The furniture is covered by a non-negotiable warehouse receipt. Buyer receives the nonnegotiable warehouse receipt together with written instructions from seller addressed to
the warehouse operator instructing the operator to transfer title to Buyer. The next day
and before Buyer had a chance to present the instructions to the warehouse operator, the
warehouse was destroyed by fire through no fault of anyone. Who has the risk of loss
with respect to the goods? Would the result be different if a negotiable warehouse receipt
had been transferred to Buyer?
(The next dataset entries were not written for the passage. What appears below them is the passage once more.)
-- ==== Sys2Proof/Machine/Cycle.lean ====
section
/-! DEFINITION. One step around dispatch (spec 41_step_cycle.md R84, R89, R94, R97), and where an instruction is placed to be fetched. -/

namespace Sys2Proof.Machine

/-- One step request, with `run` for the dispatch. Between steps a halted machine does nothing (R89) and a running one fetches and
dispatches (R84). In RESET a step request is ignored, as in every busy state (R97; log entry 8). In WAIT_IN and WAIT_OUT the pending
handshake is put to the host again, and nothing changes until it acts (R95; log entry 7). -/
def stepWith (run : Instr → State → Host.Outcome State Fault Refusal) (s : State) : Host.Outcome State Fault Refusal :=
  match s.phase with
  | .reset => .next s
  | .waitIn => .next (requestIn s)
  | .waitOut b => .next (offerOut b s)
  | .ready => if s.halted then .next s else run (fetchInstr s) s

/-- The state with the stored code `code` as the next instruction: the word stands at `C`, and the machine is between steps and
running, which the fetch needs (log entry 18). A code that is no word cannot stand in memory (R9), and changes nothing. -/
def placeAtFetch (code : Nat) (s : State) : State :=
  match (if code < 65536 then ofStored (BitVec.ofNat 16 code) else none) with
  | some w => { s with mem := s.mem.write s.c w, phase := .ready, halted := false }
  | none => s

end Sys2Proof.Machine
end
UCC §§ 2-503(4), 2-509(2) & § 7-204.
Problem 115 - Thief stole a valuable painting from Owner and stored it in a warehouse,
obtaining a negotiable warehouse receipt indicating that delivery was to be to the bearer
of the receipt. Thief then sold the painting to a good faith purchaser for value, delivering
the warehouse receipt to the purchaser. As between Owner and the good faith purchaser,
319
who has good title to the painting? Would the result be different if Owner had entrusted
the painting to Thief for safe keeping? Is Owner liable for the warehouse operator’s
charges? See UCC §§ 7-209, 7-502 & 7-503.